Learn by Directing AI
All materials

logging-spec-template.md

Logging Spec Template: Prediction Logging Schema

Why log predictions

Every prediction your model makes is a data point you might need later. Without prediction logs, you cannot answer basic questions: What did the model predict last week? How far off were those predictions from actual results? Is the model getting worse over time? Prediction logging is infrastructure -- it creates the raw material for every monitoring, evaluation, and debugging task that follows.

Required fields

Design your logging schema by deciding what to capture for each prediction. The fields below are the minimum. For each, decide the format and any constraints.

Field Purpose Your design
timestamp When the prediction was made. Include timezone -- predictions from different systems in different timezones need to be comparable.
request_id Unique identifier for this prediction request. Enables tracing a specific prediction through the system.
farm_id Which farm this prediction is for. Comes from the input.
input_features The raw input values sent to the model. Captures what the model saw when it made this prediction.
predicted_yield_kg The model's output. The actual prediction value.
confidence_score How confident the model is in this prediction. If your model does not natively produce a confidence score, note what you would use as a proxy or leave a design note.
response_time_ms How long the prediction took from request to response. Performance monitoring -- a sudden spike means something changed.
model_version Which model file served this prediction. When you retrain and deploy a new model, this field tells you which predictions came from which version.

Storage format

Prediction logs should be append-only. Each prediction adds one entry. Two common formats:

JSON Lines (.jsonl): One JSON object per line. Each line is independently parseable. Easy to append. Easy to read with standard tools (cat, jq, python json). Good for structured data with nested fields (like input_features).

CSV: One row per prediction. Columns map to fields. Simple but struggles with nested data (input_features would need to be flattened or serialized).
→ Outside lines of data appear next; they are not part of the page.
-- ==== Sys2Proof/Machine/State.lean ====
section
/-! DEFINITION. The state of the JN-48 as plain data, one structure per block of 00_scope.md, the reasons a step can stop, and the
state after a cold reset. INVENTORY.md lists every field with the rule that names it. -/

namespace Sys2Proof.Machine

/-! ## Zone arbiter (01_zones_and_claims.md) -/

/-- R5. -/
inductive ClaimClass
  | entertainment | traffic | prompt | ring | call | chime | emergency
deriving DecidableEq, Repr

/-- R2: state and, when DUCKED, depth. -/
inductive ClaimState
  | audible
  | ducked (depth : Nat)
  | held
  | waiting
deriving DecidableEq, Repr

/-- R2. -/
structure Claim where
  source : Source
  cls : ClaimClass
  state : ClaimState
  arrival : Nat
  shadow : Bool
  yielding : Bool
deriving DecidableEq, Repr

/-- R6: the effect of a policy row. -/
inductive Effect
  | exclusive
  | duck (depth : Nat)
  | mix
deriving DecidableEq, Repr

/-- R6: the eight rows of a zone. -/
structure PolicyRows where
  entertainment : Effect
  traffic : Effect
  prompt : Effect
  ring : Effect
  call : Effect
  chime : Effect
  emergency : Effect
  privateCall : Effect
deriving DecidableEq, Repr

/-- R6: the default effects. -/
def PolicyRows.default : PolicyRows where
  entertainment := .mix
  traffic := .exclusive
  prompt := .duck 40
  ring := .exclusive
  call := .exclusive
  chime := .mix
  emergency := .exclusive
  privateCall := .duck 80

/-- What the arbiter keeps for one zone. A yield timer at `some 0` has expired and YIELD_EXPIRY is due (log 1). -/
structure ZoneState where
  claims : List Claim
  nextArrival : Nat
  yieldTimer : Option Nat
  leading : Option Source
  entHeld : Bool
deriving DecidableEq, Repr

structure Arbiter where
  zones : PerZone ZoneState
  policy : PerZone PolicyRows
  policyLoaded : Bool
deriving DecidableEq, Repr

/-- R21. -/
def ZoneState.empty : ZoneState where
  claims := []
  nextArrival := 1
  yieldTimer := none
  leading := none
  entHeld := false

/-! ## Renderer (02_gain_arithmetic.md) -/

/-- R22, R34 to R36: target and applied gain, and what its rate is when it is not the zone's ramp rate: a yield rate, a hush
rate, or the jump of R16. `restart` says that the applied gain is set to mute at the next render frame (R4, R47). -/
structure MixPoint where
  target : Gain
  applied : Gain
  yieldRate : Option Nat
  hushRate : Option Nat
  jump : Bool
  restart : Bool
deriving DecidableEq, Repr

/-- R44: a mix point after a reset. -/
def MixPoint.mute : MixPoint := ⟨none, none, none, none, false, false⟩

/-- R41. A cool count of 16 has COOL_COUNT_EXPIRY due (log 1). -/
structure Thermal where
  energy : Nat
  reduction : Nat
  cool : Nat
deriving DecidableEq, Repr

/-- R48: the four memories of a second-order section, exact and in units of 2^-64 of full scale (log 10). -/
structure SectionMem where
  x1 : Rat
  x2 : Rat
  y1 : Rat
  y2 : Rat
deriving DecidableEq, Repr

/-- The audio that the last render frame put out, exact and in units of 2^-64 of full scale (log 10): R45's slots of the two
amplifier TDM ports, one list of samples for each slot, and the headphone pairs. -/
structure AudioOut where
  tdm1 : List (List Rat)
  tdm2 : List (List Rat)
  phonesL : List (List Rat)
  phonesR : List (List Rat)
deriving DecidableEq, Repr

/-- R45: channel k leaves in slot k of the first port, or in slot k - 11 of the second. -/
def AudioOut.ofSpeakers (channels phonesL phonesR : List (List Rat)) : AudioOut :=
  ⟨channels.take 11, channels.drop 11, phonesL, phonesR⟩

/-- R45: the loudspeaker channels in channel order. -/
def AudioOut.speakers (o : AudioOut) : List (List Rat) := o.tdm1 ++ o.tdm2

structure Renderer where
  volume : PerZone (PerKind Nat)
  trims : PerZone (PerSource Int)
  mix : PerZone (PerSource (List MixPoint))
  hush : PerSource Bool
  thermal : List Thermal
  eqMem : PerZone (List (List SectionMem))
  shelfMem : PerZone (List SectionMem)
  out : AudioOut
  uplink : List Int
  telemUplink : List Int
deriving DecidableEq, Repr

/-- R22: how many mix points a source has in a zone. -/
def slotsOf : Zone → Nat
  | .cabin => 22 | .driver => 2 | .rearL => 2 | .rearR => 2

def silence (channels : Nat) : List (List Rat) := List.replicate channels (List.replicate 48 0)

def AudioOut.silent : AudioOut := ⟨silence 11, silence 11, silence 2, silence 2⟩

def mixReset (z : Zone) : PerSource (List MixPoint) :=
  PerSource.all (List.replicate (slotsOf z) MixPoint.mute)

/-- R44. -/
def Renderer.reset : Renderer where
  volume := PerZone.all ⟨0, 0, 0⟩
  trims := PerZone.all (PerSource.all 0)
  mix := ⟨mixReset .cabin, mixReset .driver, mixReset .rearL, mixReset .rearR⟩
  hush := PerSource.all false
  thermal := List.replicate 22 ⟨0, 0, 0⟩
  eqMem := PerZone.all []
  shelfMem := PerZone.all []
  out := AudioOut.silent
  uplink := List.replicate 16 0
  telemUplink := List.replicate 16 0

/-! ## Profile bank (03_rendering_profiles_and_the_loudspeaker_map.md) -/

inductive TrafficMode
  | off | live | liveOrCapture
deriving DecidableEq, Repr

/-- R51. -/
structure Profile where
  mediaCurve : Nat
  voiceCurve : Nat
  callCurve : Nat
  eqPreset : Nat
  loudness : Bool
  balance : Int
  fade : Int
  slope : Nat
  v0 : Nat
  smax : Nat
  rampRate : Nat
  yieldTime : Nat
  cap : Int
  privacy : Nat
  trafficMode : TrafficMode
deriving DecidableEq, Repr

/-- R51: the zeroed default. -/
def Profile.zeroed : Profile where
  mediaCurve := 0
  voiceCurve := 0
  callCurve := 0
  eqPreset := 0
  loudness := false
  balance := 0
  fade := 0
  slope := 0
  v0 := 0
  smax := 0
  rampRate := 1
  yieldTime := 0
  cap := 0
  privacy := 0
  trafficMode := .off

inductive TakeState
  | idle | holding | deferred
deriving DecidableEq, Repr

inductive Row
  | f | r | x | h
deriving DecidableEq, Repr

inductive Side
  | l | r | c
deriving DecidableEq, Repr

/-- R45, the channel number being the entry's place. -/
structure ChannelEntry where
  row : Row
  side : Side
  trim : Int
  rated : Nat
  tau : Nat
  group : Nat
deriving DecidableEq, Repr

/-- R48: five coefficients, each a signed 32-bit integer with 30 fraction bits. -/
structure Biquad where
  b0 : Int
  b1 : Int
  b2 : Int
  a1 : Int
  a2 : Int
deriving DecidableEq, Repr

structure Bank where
  staged : PerZone Profile
  current : PerZone Profile
  take : PerZone TakeState
  map : List ChannelEntry
  mapLoaded : Bool
  eq : List (List (List Biquad))
  eqLoaded : Bool
  curves : List (List Int)
  curvesLoaded : Bool
deriving DecidableEq, Repr

/-- R61. -/
def Bank.reset : Bank where
  staged := PerZone.all Profile.zeroed
  current := PerZone.all Profile.zeroed
  take := PerZone.all .idle
  map := []
  mapLoaded := false
  eq := List.replicate 16 (List.replicate 9 [])
  eqLoaded := false
  curves := []
  curvesLoaded := false

/-! ## Pool allocator (04_the_clip_pool.md) -/

inductive ClipState
  | free | filling | capturing | ready
deriving DecidableEq, Repr

inductive Owner
  | control | vehicle | capture
deriving DecidableEq, Repr

inductive UseMarker
  | unused
  | queued (v : Voice)
  | playing (v : Voice)
deriving DecidableEq, Repr

/-- R63. The allocated length is 1024 times the number of pages. -/
structure Clip where
  state : ClipState
  owner : Option Owner
  rate : Option Nat
  pages : List Nat
  fill : Nat
  sealedLen : Nat
  auto : Bool
  use : UseMarker
deriving DecidableEq, Repr

/-- R63: the empty values of a FREE record. -/
def Clip.empty : Clip := ⟨.free, none, none, [], 0, 0, false, .unused⟩

/-- R67. -/
inductive Slot
  | empty
  | waiting (n rate : Nat) (auto : Bool)
  | granted (clip : Nat)
deriving DecidableEq, Repr

/-- R70. -/
structure Cursor where
  clip : Nat
  position : Nat
  dir : CursorDir
deriving DecidableEq, Repr

structure Pool where
  clips : List Clip
  freePages : List Nat
  mem : List (Nat × Sample)
  vehicleSlot : Slot
  controlSlot : Slot
  cursor : Cursor
deriving DecidableEq, Repr

/-- R80. -/
def Pool.reset : Pool where
  clips := List.replicate 63 Clip.empty
  freePages := List.range 1024
  mem := []
  vehicleSlot := .empty
  controlSlot := .empty
  cursor := ⟨0, 0, .read⟩

/-! ## Voice player (05_announcement_voices.md) -/

/-- R82, R93: an entry's outcome and a completion's status. -/
inductive CompStatus
  | played | underrun | expired | flushed | captured | truncated
deriving DecidableEq, Repr

/-- R82. The maximum wait is in seconds. -/
structure Entry where
  clip : Nat
  mask : ZoneSet
  repeats : Nat
  gap : Nat
  threshold : Nat
  trim : Int
  maxWait : Nat
  outcome : Option CompStatus
deriving DecidableEq, Repr

/-- R83. -/
inductive VoiceState
  | idle | starting | waitingFill | waitingZone | playing | gap | retiring
deriving DecidableEq, Repr

/-- R83. Timers and the fade count at `some 0` have their expiry due (log 1). `flushing` marks the fade of a flush, in which
nothing is owed (R96). -/
structure VoiceRec where
  queue : List Entry
  state : VoiceState
  position : Nat
  passes : Nat
  gap : Option Nat
  maxWait : Option Nat
  first : Bool
  fade : Option Nat
  flushing : Bool
  last : Int
deriving DecidableEq, Repr

/-- R99; the passes remaining, the first-sample mark and the last output sample: log 25. -/
def VoiceRec.reset : VoiceRec := ⟨[], .idle, 0, 0, none, none, false, none, false, 0⟩

/-- R93. -/
structure Completion where
  clip : Nat
  voice : Option Voice
  status : CompStatus
deriving DecidableEq, Repr

/-- R93. -/
inductive Waiter
  | voice (v : Voice)
  | monitor
deriving DecidableEq, Repr

structure Voices where
  voices : PerVoice VoiceRec
  control : List Completion
  vehicle : List Completion
  controlWaiters : List Waiter
  vehicleWaiters : List Waiter
deriving DecidableEq, Repr

/-- R99. -/
def Voices.reset : Voices where
  voices := ⟨VoiceRec.reset, VoiceRec.reset, VoiceRec.reset, VoiceRec.reset⟩
  control := []
  vehicle := []
  controlWaiters := []
  vehicleWaiters := []

/-! ## Tuner path controller (06_tuner_paths.md) -/

/-- R101. -/
inductive PathState
  | idle | tuning | locked | seeking | peek | failed
deriving DecidableEq, Repr

inductive Role
  | front | rear | partner | scan | idle
deriving DecidableEq, Repr

/-- R103. -/
inductive Phase
  | fading | confirming | settling
deriving DecidableEq, Repr

/-- R100, R104: the decoded data; `none` is absent. -/
structure Decoded where
  code : Option Nat
  name : Option (List Byte)
  pty : Option Nat
  afs : Option (List Nat)
  tp : Bool
  ta : Bool
  sync : Bool
deriving DecidableEq, Repr

def Decoded.absent : Decoded := ⟨none, none, none, none, false, false, false⟩

/-- R100. `wait` is the time left of the running phase, seek step or retry (R103, R105, R113); at `some 0` its event is due
(log 1). `retryTimer` is the 1000 ms of R105 and `retrying` says that a retry awaits its confirmation. `measured` says that a
measurement has been made since the last lock (R102, R119). -/
structure PathRec where
  state : PathState
  role : Role
  station : Station
  phase : Option Phase
  wait : Option Nat
  retry : Nat
  fs : Nat
  mp : Nat
  adj : Nat
  q : Nat
  decoded : Decoded
  retryTimer : Option Nat
  retrying : Bool
  measured : Bool
deriving DecidableEq, Repr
For predictions with nested input features, JSON Lines is typically the better choice.

Health check design

The /health endpoint answers one question: "Is the system ready to serve predictions?" A health check that returns {"status": "ok"} without checking anything is not a health check -- it is a liveness probe that tells you the process is running, not that it can serve.

What should /health verify? List everything the endpoint depends on that could fail:

  • _________________________________
  • _________________________________
  • _________________________________
  • _________________________________

For each item, decide: what does "healthy" look like? What does "unhealthy" look like? What should the response include when something is unhealthy?

The availability vs correctness distinction

Health monitoring answers "is the system available?" It tells you the process is running, the model is loaded, the dependencies are reachable. It does not tell you "is the system correct?" -- whether the predictions are accurate, whether the model has degraded, whether the input data distribution has shifted.

Prediction logs are the bridge. By logging every prediction with its inputs and outputs, you create the raw material to eventually answer correctness questions. When actual harvest data comes in, you can compare predictions to reality. That comparison is drift detection -- a future concern. For now, the logs are infrastructure: they exist so that future monitoring is possible.